--- SOURCE MATERIAL Enclosed Below ---

/-! ## What an instruction leaves alone -/

/-- A leg without the marks that reading and writing registers leaves (R44). -/
def Leg.unmarked (l : Leg) : Leg := { l with read := 0, written := 0, pending := 0 }

/-- Every queue is as it was but for the time at which its watchdog last saw a retirement (R298). -/
def QueuesKept (s t : State) : Prop := ∀ q, { t.queue q with wdBase := 0 } = { s.queue q with wdBase := 0 }

/-- Outside the contexts and the leg's marks the issuing core is as it was. -/
def CoreKept (x y : Core) : Prop :=
  { y with ctxs := x.ctxs, leg := x.leg } = x ∧ y.leg.map Leg.unmarked = x.leg.map Leg.unmarked

/-- Nothing outside the issuing context has changed but the marks of its leg and its queue's watchdog:
no byte of memory, no pending store, no other context, no vector, special or shared register. -/
structure OthersKept (s t : State) : Prop where
  mem : t.mem = s.mem
  fab : t.fab = s.fab
  dies : t.dies = s.dies
  rings : t.rings = s.rings
  slots : t.slots = s.slots
  parts : t.parts = s.parts
  strands : t.strands = s.strands
  pkg : t.pkg = s.pkg
  now : t.now = s.now
  cur : t.cur = s.cur
  queues : QueuesKept s t
  cores : ∀ u, u ≠ s.cur.unit → t.core u = s.core u
  ctxs : ∀ c, c ≠ s.cur.ctx → t.ctx s.cur.unit c = s.ctx s.cur.unit c
  here : CoreKept s.here t.here

/-- Of a context, only the pc, the X registers, the stall reason, the mark of a deferred trap and the time of
its last retirement may have changed. -/
def CtxKept (x y : Ctx) : Prop :=
  { y with pc := x.pc, x := x.x, stall := x.stall, deferred := x.deferred, lastRetire := x.lastRetire } = x

/-- The issuing context goes on at `pc` with nothing to wait for. -/
structure GoesOn (t : State) (pc : Word) : Prop where
  pc : t.me.pc = pc
  ready : t.me.stall = none

/-- The X registers after a write of `rd`: a write of X0 is discarded (R68). -/
def RegsAfter (s t : State) (rd : Reg) (v : Word) : Prop :=
  ∀ r, t.me.reg r = if r = rd.toNat ∧ r ≠ 0 then v else s.me.reg r

/-- No X register of the issuing context has changed. -/
def RegsKept (s t : State) : Prop := ∀ r, t.me.reg r = s.me.reg r

/-- The whole effect of an instruction that writes one X register and goes on at `pc`. -/
structure WroteReg (s t : State) (rd : Reg) (v pc : Word) : Prop where
  on : GoesOn t pc
  regs : RegsAfter s t rd v
  ctx : CtxKept s.me t.me
  others : OthersKept s t

/-- The whole effect of an instruction that only goes on at `pc`. -/
structure WentOn (s t : State) (pc : Word) : Prop where
  on : GoesOn t pc
  regs : RegsKept s t
  ctx : CtxKept s.me t.me
  others : OthersKept s t

/-- The issuing context of a state goes on at A + 4 (R164). What that changes is said by `WentOn`. -/
def goOn (s : State) : State := finish s (.done s)

/-- The issuing context of a state goes on at `pc`. -/
def goTo (s : State) (pc : Word) : State := finish s (.jump s pc)

/-- The instruction stalls its context (R21, R165). -/
def stalls (s : State) (w : Stall) : State := finish s (.stall w s)
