-- ==== Sys2Proof/Certificates/Slice0/Obligations.lean ====
section
/-!
DEFINITION. The statements for the provers: what the rules of the specification say an instruction or the
machine does, about the model's own step and meanings. A statement that joins several claims names them; each
claim has its own definition here, with the rules it follows.
-/
open Sys2Proof Sys2Proof.Machine

/-- Every well-formed instruction that has a word decodes from it to itself, whatever its operands
(R145 to R155). -/
def Sys2Proof.Claims.DecodeOfEncodeIsTheInstruction : Prop :=
  ∀ i : Instr, WellFormed i = true →
    match encode i with
    | .ctl w => decodeCtl w = .ok i
    | .blk w => decodeBlk w = .ok i
    | .none => True

/-- A word that decodes is the word of the instruction it decodes to, and that instruction is
well-formed: no accepted word has a bit that does not count (R154). -/
def Sys2Proof.Claims.DecodedWordIsTheEncoding : Prop :=
  (∀ (w : Ctl) (i : Instr), decodeCtl w = .ok i → encode i = .ctl w ∧ WellFormed i = true) ∧
  ∀ (w : Blk) (i : Instr), decodeBlk w = .ok i → encode i = .blk w ∧ WellFormed i = true

/-- Decode and encode agree on every instruction and on every accepted word. -/
def Obligations.EncodedInstructionsDecode : Prop :=
  Claims.DecodeOfEncodeIsTheInstruction ∧ Claims.DecodedWordIsTheEncoding

/-- Words that the specification spells out decode to the instructions it says they are (R154, R168, R173, R178, R192,
R198, R332). -/
def Obligations.SpelledOutWordsDecode : Prop :=
  decodeCtl 0x04490400#32 = .ok (.add 2 9 0 true false false) ∧
  decodeCtl 0x60A63803#32 = .ok (.amoadd 5 6 7 3) ∧
  decodeCtl 0x60A63814#32 = .ok (.amocas 5 6 7 4) ∧
  decodeCtl 0x55030004#32 = .ok (.lda 8 3 4) ∧
  decodeCtl 0x58034803#32 = .ok (.stl 3 9 3) ∧
  decodeCtl 0xD0000004#32 = .ok (.fence 4) ∧
  decodeCtl 0x98000000#32 = .ok .join ∧
  decodeCtl 0xE8000221#32 = .ok (.trap 0x21) ∧
  decodeCtl 0xEC000002#32 = .ok .eret ∧
  decodeCtl 0xECA6002B#32 = .ok (.elrdPop 5 6) ∧
  decodeBlk 0x0500000000000000#64 = .ok (.vnop ⟨0, 0, 0, 0, 0, false, 0, 0, 0, false, 0, 0⟩) ∧
  decodeBlk 0x0100000000000000#64 = .ok (.vstop ⟨0, 0, 0, 0, 0, false, 0, 0, 0, false, 0, 0⟩)

/-- No step takes memory out of its canonical form: addresses rise strictly and no listed byte equals what an unlisted
one reads as, so that equal memories stay equal data. -/
def Obligations.MemoryStaysCanonical : Prop := ∀ s t : State, s.memOk → step s = .next t → t.memOk

/-- After reset memory is canonical, and every byte reads as 0. For device memory that is what bring-up
leaves (R372); for host memory it is the model's choice (log entry 6). -/
def Sys2Proof.Claims.ResetMemoryIsClear : Prop := State.reset.memOk ∧ ∀ a, State.reset.mem.read a = 0

/-- The reset values that the specification gives the partition, queue, ring and package registers
(R286, R303, R317, R334, R335, R345, R346, R372, R374). -/
def Sys2Proof.Claims.ResetRegisterValues : Prop :=
  ∀ (p q r k g : Nat),
    (State.reset.part p).fnmode = 0x555 ∧ (State.reset.part p).ptbase = 0 ∧ (State.reset.part p).astag = 0 ∧
    (State.reset.part p).tvec = 0 ∧ (State.reset.part p).khead = 0 ∧
    (State.reset.part p).grpctl.get 0 g = 0 ∧ (State.reset.part p).grplist.get 0 g = 0 ∧ (State.reset.part p).lease = 2048 ∧
    (State.reset.part p).ckint = 0x8000000 ∧ (State.reset.part p).cethresh = 0x1000000040 ∧ (State.reset.part p).podpair = 0 ∧
    (State.reset.part p).recov = .run ∧
    (State.reset.queue q).qctl = 4 ∧ (State.reset.queue q).qarea = 0 ∧ (State.reset.queue q).qlog = 0 ∧
    (State.reset.queue q).wdlimit = 0x8000000 ∧ wdstatWord State.reset q = 0 ∧
    (State.reset.ring r).own = 0 ∧ (∀ c < 16, remapSlot (State.reset.ring r).remap c = c) ∧
    (∀ c < 16, remapState (State.reset.ring r).remap c = 0) ∧
    remapState (State.reset.ring r).remap 16 = 1 ∧ remapState (State.reset.ring r).remap 17 = 1 ∧
    (State.reset.pslot k).cycle = 0 ∧ State.reset.time = 0 ∧ State.reset.pkg.phase = 1

/-- After reset memory is canonical and clear (clear host memory: log entry 6), and registers hold the stated values.
-/
def Obligations.ResetState : Prop :=
  Claims.ResetMemoryIsClear ∧ Claims.ResetRegisterValues
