-- ==== Sys2Proof/Laws/Vector.lean ====
section
/-!
SUPPORT. Bit fields and the elements of vector registers: what a field reads as after a write of it, or of
another; which bits of a register image a list of elements changes; what a write of elements leaves; and the
ends of a block word.
-/
namespace Sys2Proof.Machine

/-! ## Fields -/

theorem getLsbD_putBits {n w : Nat} (x : BitVec n) (lo : Nat) (v : BitVec w) (i : Nat) :
    (putBits x lo v).getLsbD i =
      if lo ≤ i ∧ i < lo + w then decide (i < n) && v.getLsbD (i - lo) else x.getLsbD i := by
  unfold putBits
  simp only [BitVec.getLsbD_or, BitVec.getLsbD_and, BitVec.getLsbD_not, BitVec.getLsbD_shiftLeft, BitVec.getLsbD_setWidth,
    BitVec.getLsbD_allOnes]
  by_cases hn : i < n
  · by_cases hl : i < lo
    · simp [hn, hl, show ¬lo ≤ i by omega]
    · by_cases hw : i - lo < w
      · simp [hn, hl, hw, show lo ≤ i ∧ i < lo + w by omega, show i - lo < n by omega]
      · rw [if_neg (by omega)]
        simp [hn, hl, hw, BitVec.getLsbD_of_ge v (i - lo) (by omega)]
  · rw [BitVec.getLsbD_of_ge x i (by omega)]
    simp [hn]

theorem getLsbD_putBit {n : Nat} (x : BitVec n) (k : Nat) (b : Bool) (i : Nat) :
    (putBit x k b).getLsbD i = if i = k then decide (i < n) && b else x.getLsbD i := by
  unfold putBit
  rw [getLsbD_putBits]
  by_cases h : i = k
  · subst h; simp
  · rw [if_neg (by omega), if_neg h]

theorem testBit_bits {n : Nat} (x : BitVec n) (lo w i : Nat) :
    (bits x lo w).testBit i = (decide (i < w) && x.getLsbD (lo + i)) := by
  unfold bits
  rw [Nat.testBit_mod_two_pow, Nat.testBit_div_two_pow, BitVec.getLsbD, Nat.add_comm]

theorem bits_lt {n : Nat} (x : BitVec n) (lo w : Nat) : bits x lo w < 2 ^ w := Nat.mod_lt _ (Nat.two_pow_pos w)

/-- A field that another write does not touch. -/
theorem bits_putBits_other {n w u : Nat} (x : BitVec n) (lo lo' : Nat) (v : BitVec w) (h : lo' + u ≤ lo ∨ lo + w ≤ lo') :
    bits (putBits x lo v) lo' u = bits x lo' u := by
  apply Nat.eq_of_testBit_eq
  intro i
  rw [testBit_bits, testBit_bits, getLsbD_putBits]
  by_cases hi : i < u
  · rw [if_neg (by omega)]
  · simp [hi]

/-- A field that has been written, or its lower part. -/
theorem bits_putBits_self {n w u : Nat} (x : BitVec n) (lo : Nat) (v : BitVec w) (hu : u ≤ w) (h : lo + w ≤ n) :
    bits (putBits x lo v) lo u = v.toNat % 2 ^ u := by
  apply Nat.eq_of_testBit_eq
  intro i
  rw [testBit_bits, getLsbD_putBits, Nat.testBit_mod_two_pow]
  by_cases hi : i < u
  · rw [if_pos ⟨by omega, by omega⟩]
    simp [hi, show lo + i < n by omega, BitVec.getLsbD]
  · simp [hi]

/-! ## Elements -/

theorem tyBits_pos (ty : BitVec 5) : 0 < tyBits ty := by unfold tyBits; split <;> omega
theorem tyWidth_le (ty : BitVec 5) : tyWidth ty ≤ tyBits ty := by
  unfold tyWidth
  split
  · rename_i h
    have h' : ty.toNat = 14 ∨ ty.toNat = 15 := by simpa [isFp6] using h
    rcases h' with h' | h' <;> simp [tyBits, h']
  · exact Nat.le_refl _

theorem elem_lt (im : BitVec 65536) (h : Shape) (ty : BitVec 5) (j : Nat) : elem im h ty j < 2 ^ tyWidth ty := by
  unfold elem
  split
  · exact bits_lt ..
  · exact Nat.two_pow_pos _

/-- A shape whose rows fit a register and whose operand checks pass for a type. -/
structure Shape.Fits (h : Shape) (ty : BitVec 5) : Prop where
  rows : h.rows ≤ 16
  bad : h.bad ty = false

theorem Shape.Fits.width {h : Shape} {ty : BitVec 5} (g : h.Fits ty) : h.cols * tyBits ty ≤ 4096 := by
  have := g.bad
  simp only [Shape.bad, Bool.or_eq_false_iff, decide_eq_false_iff_not] at this
  omega

/-- Every element of an operand lies in a row and a column of the shape. -/
theorem Shape.Fits.pos {h : Shape} {ty : BitVec 5} (g : h.Fits ty) {j : Nat} (hj : j < h.count) :
    (h.pos j).1 < h.rows ∧ (h.pos j).2 < h.cols := by
  have hb := g.bad
  simp only [Shape.bad, Bool.or_eq_false_iff, Bool.and_eq_false_iff, decide_eq_false_iff_not, beq_eq_false_iff_ne] at hb
  obtain ⟨⟨-, h1⟩, h2⟩ := hb
  unfold Shape.count at hj
  unfold Shape.pos
  split at hj <;> rename_i hs
  · simp only [hs] at h1 ⊢
    exact ⟨by rcases h1 with h1 | h1 <;> omega, hj⟩
  · simp only [hs] at h2 ⊢
    exact ⟨hj, by rcases h2 with h2 | h2 <;> omega⟩
  · have hc : 0 < h.cols := by
      rcases Nat.eq_zero_or_pos h.cols with e | e
      · rw [e, Nat.mul_zero] at hj; omega
      · exact e
    exact ⟨(Nat.div_lt_iff_lt_mul hc).2 hj, Nat.mod_lt _ hc⟩

/-- Two elements of an operand stand in different places. -/
theorem Shape.pos_inj {h : Shape} {i j : Nat} (e : h.pos i = h.pos j) : i = j := by
  unfold Shape.pos at e
  split at e
  · exact (Prod.mk.inj e).2
  · exact (Prod.mk.inj e).1
  · obtain ⟨h1, h2⟩ := Prod.mk.inj e
    rw [← Nat.div_add_mod i h.cols, ← Nat.div_add_mod j h.cols, h1, h2]

theorem Shape.Fits.end_le {h : Shape} {ty : BitVec 5} (g : h.Fits ty) {j : Nat} (hj : j < h.count) :
    elemBit ty (h.pos j) + tyBits ty ≤ 65536 := by
  have hp := g.pos hj
  have := g.rows
  have hw := g.width
  have h1 : ((h.pos j).2 + 1) * tyBits ty ≤ h.cols * tyBits ty := Nat.mul_le_mul_right _ hp.2
  rw [Nat.add_mul] at h1
  unfold elemBit
  rw [Nat.mul_comm (tyBits ty)]
  omega

/-- Different elements have different bits. -/
theorem Shape.Fits.disjoint {h : Shape} {ty : BitVec 5} (g : h.Fits ty) {i j : Nat} (hi : i < h.count) (hj : j < h.count) (hij : i ≠ j) :
    elemBit ty (h.pos i) + tyBits ty ≤ elemBit ty (h.pos j) ∨ elemBit ty (h.pos j) + tyBits ty ≤ elemBit ty (h.pos i) := by
  have hne : h.pos i ≠ h.pos j := fun e => hij (Shape.pos_inj e)
  have pi := g.pos hi
  have pj := g.pos hj
  have hw := g.width
  unfold elemBit
  generalize h.pos i = p at *
  generalize h.pos j = q at *
  obtain ⟨r, c⟩ := p
  obtain ⟨r', c'⟩ := q
  simp only at *
  have bound (x : Nat) (hx : x < h.cols) : tyBits ty * x + tyBits ty ≤ 4096 := by
    have : (x + 1) * tyBits ty ≤ h.cols * tyBits ty := Nat.mul_le_mul_right _ hx
    rw [Nat.add_mul, Nat.mul_comm x] at this
    omega
  have bc := bound c pi.2
  have bc' := bound c' pj.2
  rcases Nat.lt_trichotomy r r' with hr | hr | hr
  · left; omega
  · subst hr
    have hcc : c ≠ c' := fun e => hne (by rw [e])
    rcases Nat.lt_or_gt_of_ne hcc with hc | hc
    · left
      have : tyBits ty * (c + 1) ≤ tyBits ty * c' := Nat.mul_le_mul_left _ hc
      rw [Nat.mul_add] at this
      omega
    · right
      have : tyBits ty * (c' + 1) ≤ tyBits ty * c := Nat.mul_le_mul_left _ hc
      rw [Nat.mul_add] at this
      omega
  · right; omega

/-- A bit that no written element holds is as it was. -/
theorem getLsbD_putImage (h : Shape) (ty : BitVec 5) (l : List Put) (im : BitVec 65536) (b : Nat)
    (hb : ∀ p ∈ l, ¬(elemBit ty (h.pos p.j) ≤ b ∧ b < elemBit ty (h.pos p.j) + tyBits ty)) :
    (putImage h ty l im).getLsbD b = im.getLsbD b := by
  unfold putImage
  induction l generalizing im with
  | nil => rfl
  | cons p l ih =>
    rw [List.foldl_cons, ih _ fun q hq => hb q (by simp [hq]), getLsbD_putBits, if_neg (hb p (by simp))]

/-- An element that no entry names is as it was. -/
theorem elem_putImage_other {h : Shape} {ty : BitVec 5} (g : h.Fits ty) (l : List Put) (im : BitVec 65536) {j : Nat}
    (hl : ∀ p ∈ l, p.j < h.count ∧ p.j ≠ j) : elem (putImage h ty l im) h ty j = elem im h ty j := by
  unfold elem
  split
  · rename_i hj
    apply Nat.eq_of_testBit_eq
    intro i
    rw [testBit_bits, testBit_bits]
    by_cases hi : i < tyWidth ty
    · rw [getLsbD_putImage]
      intro p hp hc
      have := g.disjoint (hl p hp).1 hj (hl p hp).2
      have := tyWidth_le ty
      omega
    · simp [hi]
  · rfl

/-- An element that one entry names, and no later one, has that entry's value. -/
theorem elem_putImage_self {h : Shape} {ty : BitVec 5} (g : h.Fits ty) (l m : List Put) (p : Put) (im : BitVec 65536)
    (hj : p.j < h.count) (hm : ∀ q ∈ m, q.j < h.count ∧ q.j ≠ p.j) :
    elem (putImage h ty (l ++ p :: m) im) h ty p.j = p.val % 2 ^ tyWidth ty := by
  have e : putImage h ty (l ++ p :: m) im = putImage h ty m
      (putBits (putImage h ty l im) (elemBit ty (h.pos p.j)) (BitVec.ofNat (tyBits ty) (p.val % 2 ^ tyWidth ty))) := by
    unfold putImage; rw [List.foldl_append, List.foldl_cons]
  rw [e, elem_putImage_other g m _ hm]
  unfold elem
  rw [if_pos hj, bits_putBits_self _ _ _ (tyWidth_le ty) (g.end_le hj), BitVec.toNat_ofNat]
  have h1 : p.val % 2 ^ tyWidth ty < 2 ^ tyWidth ty := Nat.mod_lt _ (Nat.two_pow_pos _)
  have h2 : 2 ^ tyWidth ty ≤ 2 ^ tyBits ty := Nat.pow_le_pow_right (by omega) (tyWidth_le ty)
  rw [Nat.mod_eq_of_lt (Nat.lt_of_lt_of_le h1 h2), Nat.mod_mod]

/-- A write of elements changes one register, with its poison and its save tags. -/
theorem VCtx.put_kept (v : VCtx) (n : BitVec 5) (h : Shape) (ty : BitVec 5) (l : List Put) :
    { v.put n h ty l with v := v.v, poison := v.poison, vdirty := v.vdirty, validRows := v.validRows } = v := by
  unfold VCtx.put; split <;> rfl

theorem VCtx.reg_put (v : VCtx) (n m : BitVec 5) (h : Shape) (ty : BitVec 5) (l : List Put) :
    (v.put n h ty l).reg m = if m = n then putImage h ty l (v.reg n) else v.reg m := by
  unfold VCtx.put
  split
  · rename_i hl
    rw [List.isEmpty_iff] at hl
    subst hl
    split
    · rename_i e; subst e; rfl
    · rfl
  · unfold VCtx.reg
    rw [vget_vset]
    have hn := n.isLt
    by_cases e : m = n
    · subst e; simp [hn]
    · have : m.toNat ≠ n.toNat := fun e' => e (BitVec.eq_of_toNat_eq e')
      simp [e, this]

/-! ## The ends of a block word -/

theorem finishWord_done (s : State) : finishWord (.done s) = setWordPc s (s.here.seq.pc + 8) := rfl
theorem finishWord_jump (s : State) (pc : Word) : finishWord (.jump s pc) = setWordPc s pc := rfl
theorem finishWord_trap (s : State) {t : TrapInfo} (h : t.later = false) : finishWord (.trap t s) = wordFault s t := by
  unfold finishWord; simp [h]
theorem finishWord_wait (s : State) : finishWord (.wait s) = s := rfl

theorem setWordPc_seq (s : State) (pc : Word) :
    (setWordPc s pc).here.seq = { s.here.seq with pc := pc, answered := [], refused := [], stop := none, step := 0, red := none, idx := none } := by
  unfold setWordPc State.here State.modHere
  rw [State.core_modCore]
  simp

end Sys2Proof.Machine
end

--- End of Enclosed SOURCE MATERIAL ---

**REQUIRED ACTION**
Which lines run from the one holding "entry's value. -/" through the one holding "rw [e, elem_putImage_other g m _ hm]" in the records above? Repeat them exactly, both included, and nothing more.

**RESPONSE AREA**
/-- An element that one entry names, and no later one, has that entry's value. -/
theorem elem_putImage_self {h : Shape} {ty : BitVec 5} (g : h.Fits ty) (l m : List Put) (p : Put) (im : BitVec 65536)
    (hj : p.j < h.count) (hm : ∀ q ∈ m, q.j < h.count ∧ q.j ≠ p.j) :
    elem (putImage h ty (l ++ p :: m) im) h ty p.j = p.val % 2 ^ tyWidth ty := by
  have e : putImage h ty (l ++ p :: m) im = putImage h ty m
      (putBits (putImage h ty l im) (elemBit ty (h.pos p.j)) (BitVec.ofNat (tyBits ty) (p.val % 2 ^ tyWidth ty))) := by
    unfold putImage; rw [List.foldl_append, List.foldl_cons]
  rw [e, elem_putImage_other g m _ hm]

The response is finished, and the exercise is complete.